-- ==== Sys2Proof/Machine/Host.lean ====
section
/-! DEFINITION. The host port: link, configuration, resets of functions, doorbells, descriptor fetches and read tags
(03, 04: R41, R52 to R54, R57, R63, R64, R70 to R72, R75 to R82, R88 to R90). -/

namespace Sys2Proof.Machine

/-! ### Resets of functions (R52 to R54, R57, R72) -/

/-- A function's registers and rings reset; the tenant's counts of the intake stay with its record. -/
def fnCleared (f : FnState) (resetting : Bool) : FnState :=
  { FnState.reset with tally := f.tally, late := f.late, resetting := resetting }

/-- The admin descriptor in progress is lost with its function (R90): its work is given up, and no completion is written (log 42). -/
def dropAdmin (s : State) : State :=
  let t := { s with admin := none }
  match s.admin with
  | some { d := _, work := .publish _ _ _ _ } => libProgress (unlock t)
  | some { d := _, work := .slice } => { t with link := { t.link with probes := [] } }
  | _ => t

/-- Reads for a function's rings and for its tenant's payloads given up: no DMA is issued for it (R54). -/
def dropFnReads (s : State) (n : Nat) : State :=
  dropReads s (fun o => match o with
    | .ring fn _ => fn == n
    | .payload st _ => (streamOf s st).tenant == n)

/-- One function reset, with its tenant's streams closed at the next boundary (R54). The read latches of its own 64-bit registers are disarmed with them, the PF's all of them: the model's choice, as R2 and Table 3-2 do not name the latches (log 85). -/
def resetFunction (resetting : Bool) (s : State) (n : Nat) : State :=
  let s := dropFnReads s n
  let s := modFn s n (fun f => fnCleared f resetting)
  let s := setHost s { s.host with latches := s.host.latches.filter (fun l => l.fn != n) }
  let s := resetStreams s n
  if n = 0 then dropAdmin s else s

/-- The functions that exist, or still hold state. -/
def allFns (s : State) : List Nat := (List.range 256).filter (fun n => fnExists s n || (tabFind s.host.fns n).isSome)

/-- Function-level reset of the PF: all functions, VF Enable cleared (Table 3-2). -/
def pfReset (s : State) : State :=
  if !s.host.linkUp || !s.boot.ready then s
  else
    let s := (allFns s).foldl (resetFunction true) s
    { s with boot := { s.boot with kind := 2 }, host := { s.host with vfNum := 0, cto := 0, cacheEn := false } }

/-- FUNCTION_LEVEL_RESET (R54) -/
def execFunctionLevelReset (s : State) : Host.Outcome State Fault Refusal := .next (pfReset s)

def vfReset (s : State) (w : VfReset) : State :=
  if !s.host.linkUp || !s.boot.ready then s
  else match w with
    | .one n => if decide (1 ≤ n) && fnExists s n then resetFunction true s n else s
    | .every =>
      let s' := (rangeFrom 1 s.host.vfNum).foldl (resetFunction true) s
      setHost s' { s'.host with vfNum := 0 }

/-- PER_VF_RESET (R54) -/
def execPerVfReset (which : VfReset) (s : State) : Host.Outcome State Fault Refusal := .next (vfReset s which)

/-- A reset of functions completes: FRS (R57). -/
def flrDone (s : State) (scope : FlrScope) : State :=
  let done := fun (s : State) (n : Nat) => modFn s n (fun f => { f with resetting := false })
  match scope with
  | .pf => if (fnOf s 0).resetting then emit ((allFns s).foldl done s) (.frs .pf) else s
  | .vf n => if decide (1 ≤ n) && (fnOf s n).resetting && !(fnOf s 0).resetting then emit (done s n) (.frs (.vf n)) else s

/-- FLR_COMPLETE (R57) -/
def execFlrComplete (scope : FlrScope) (s : State) : Host.Outcome State Fault Refusal := .next (flrDone s scope)

/-- A host that the chip serves dies (R278). -/
def hostLost (cause : Nat) (s : State) (ld : Nat) : State := if hostReaches s ld then hostDies s ld cause else s

/-- The configuration space of an LD's function 0 reset, LD1 to LD15 (R72). -/
def ldConfigReset (s : State) (ld : Nat) : State := setFn s (256 + ld) FnState.reset

/-- Link-triggered reset: the link is down, every function and the configuration space reset, so that nothing more is sent for them, and every host dies (R54, Table 3-2). -/
def linkReset (s : State) (cause : LinkCause) : State :=
  if !s.host.linkUp && cause != .perst then s
  else
    let s := if cause = .perst then { s with pin := { s.pin with perstN := false, refclkOk := false } } else s
    let hosts := (List.range 16).filter (hostReaches s)
    let s := linkGone s
    let s := (allFns s).foldl (resetFunction false) (setHost s { s.host with linkUp := false })
    let s := (rangeFrom 1 15).foldl ldConfigReset s
    let s := hosts.foldl (fun s ld => hostDies s ld 2) s
    { s with
        boot := { s.boot with kind := 3 }
        host := { s.host with ldUp := 0, decoders := 0, dead := 0, vfNum := 0, cto := 0, cacheEn := false, latches := [] } }

/-- LINK_TRIGGERED_RESET (R52, R54). The chip must be out of cold reset. -/
def execLinkTriggeredReset (cause : LinkCause) (s : State) : Host.Outcome State Fault Refusal :=
  .next (if serviceUp s then linkReset s cause else s)

/-- A hot reset or link-down of LD1 to LD15: its decoder reset, its host dead; LD0's is a link-triggered reset (R72). -/
def ldReset (s : State) (ld : Nat) : State :=
  if !s.host.linkUp || 16 ≤ ld then s
  else if ld = 0 then linkReset s .hotReset
  else
    let s := ldConfigReset (hostLost 1 s ld) ld
    setHost s { s.host with decoders := s.host.decoders &&& ~~~(ldBit ld), dead := s.host.dead &&& ~~~(ldBit ld) }

/-- LD_RESET (R72) -/
def execLdReset (ld : Nat) (s : State) : Host.Outcome State Fault Refusal := .next (ldReset s ld)

/-! ### The link (R41, R64) -/

/-- PERST_N_RELEASE (R41) -/
def execPerstNRelease (refclkStable : Bool) (s : State) : Host.Outcome State Fault Refusal :=
  .next { s with pin := { s.pin with perstN := true, refclkOk := s.pin.refclkOk || refclkStable } }

/-- The host link comes up: PERST_N released, its clock stable, the main domains on, and no recovery or test mode (R39, R59). DRS follows once ready (R64). -/
def hostLinkUp (s : State) : State :=
  if s.host.linkUp || !s.pin.perstN || !s.pin.refclkOk || !mainOn s || s.boot.phase == .recovery || testMode s then s
  else
    let s := emit (setHost s { s.host with linkUp := true, ldUp := 0xFFFF, dead := 0 }) (.link true)
    if s.boot.ready then emit s .drs else s

/-- HOST_LINK_UP (R64) -/
def execHostLinkUp (s : State) : Host.Outcome State Fault Refusal := .next (hostLinkUp s)

/-! ### Configuration (R63, R70, R71, R88; Tables 4-14, 4-15) -/

/-- How a configuration request completes (Table 4-15). -/
def configAnswer (s : State) (ld fn : Nat) : Completion :=
  if !s.boot.ready || (ld = 0 && fn < 256 && (fnOf s 0).resetting) then .crs
  else if 16 ≤ ld || (ld ≠ 0 && fn ≠ 0) || !fnExists s fn then .unsupported
  else if ld = 0 && (fnOf s fn).resetting then .crs
  else .success

/-- The function that a configuration request names, as the model numbers it (log 18). -/
def configFn (ld fn : Nat) : Nat := if ld = 0 then fn else 256 + ld

/-- Table 4-1: whether the SK6 supports a feature; the enable bit of one that it does not is hardwired to 0 (R70). -/
def featureSupported (f : HostFeature) : Bool :=
  match f with
  | .tag10Bit => true
  | .ats => true
  | .msix => true
  | .msixFunctionMask => true
  | .aer => true
  | .ecrcGeneration => true
  | .ecrcCheck => true
  | .relaxedOrdering => true
  | .doe => true
  | .tag14Bit => false
  | .pri => false
  | .pasid => false
  | .msi => false
  | .intx => false
  | .idOrdering => false
  | .tph => false
  | .atomicOps => false
  | .aspm => false
  | .ltr => false
  | .ptm => false
  | .ide => false
  | .resizableBar => false
  | .uio => false

/-- Pending vectors that nothing masks any more sent (R86). -/
def sendPending (s : State) (fn : Nat) : State :=
  let f := fnOf s fn
  (f.pendingVecs.filter (msixOpen f)).foldl (fun s v => sendMsix s fn v)
    (modFn s fn (fun f => { f with pendingVecs := f.pendingVecs.filter (fun v => !msixOpen f v) }))

/-- A vector masked, or unmasked with its pending message sent (R86). -/
def setMask (s : State) (fn v : Nat) (masked : Bool) : State :=
  if vectorCount fn ≤ v then s
  else if masked then modFn s fn (fun f => { f with unmasked := f.unmasked.filter (· != v) })
  else sendPending (modFn s fn (fun f => { f with unmasked := insertNat v f.unmasked })) fn

/-- An enable bit written: that of a supported feature takes the value, any other stays 0 (R70). -/
def setFeature (s : State) (n : Nat) (f : HostFeature) (on : Bool) : State :=
  if !featureSupported f then s
  else
    let s := modFn s n (fun x => { x with enables := x.enables.filter (· != f) ++ (if on then [f] else []) })
    if f = .msix || f = .msixFunctionMask then sendPending s n else s

/-- The size of BAR i of a function, 0 where it has none (Table 4-2). -/
def barSize (n i : Nat) : Nat :=
  if n = 0 then (if i = 0 then 2 ^ 26 else if i = 2 || i = 4 then 2 ^ 16 else 0)
  else if n < 256 then (if i = 0 then 2 ^ 16 else if i = 2 then 2 ^ 12 else 0)
  else if i = 0 then 2 ^ 16 else 0

/-- A BAR written: the address bits above its size. -/
def setBar (s : State) (n i address : Nat) : State :=
  if barSize n i = 0 then s
  else modFn s n (fun x => { x with bars := tabSet i (address % 2 ^ 64 / barSize n i * barSize n i) x.bars })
------------------------------------------------------------------------
Work required. Give again, exactly as written, every line from the first one above through the line that has "R57, R72) -/" in it.

Your response.
-- ==== Sys2Proof/Machine/Host.lean ====
section
/-! DEFINITION. The host port: link, configuration, resets of functions, doorbells, descriptor fetches and read tags
(03, 04: R41, R52 to R54, R57, R63, R64, R70 to R72, R75 to R82, R88 to R90). -/

namespace Sys2Proof.Machine

/-! ### Resets of functions (R52 to R54, R57, R72) -/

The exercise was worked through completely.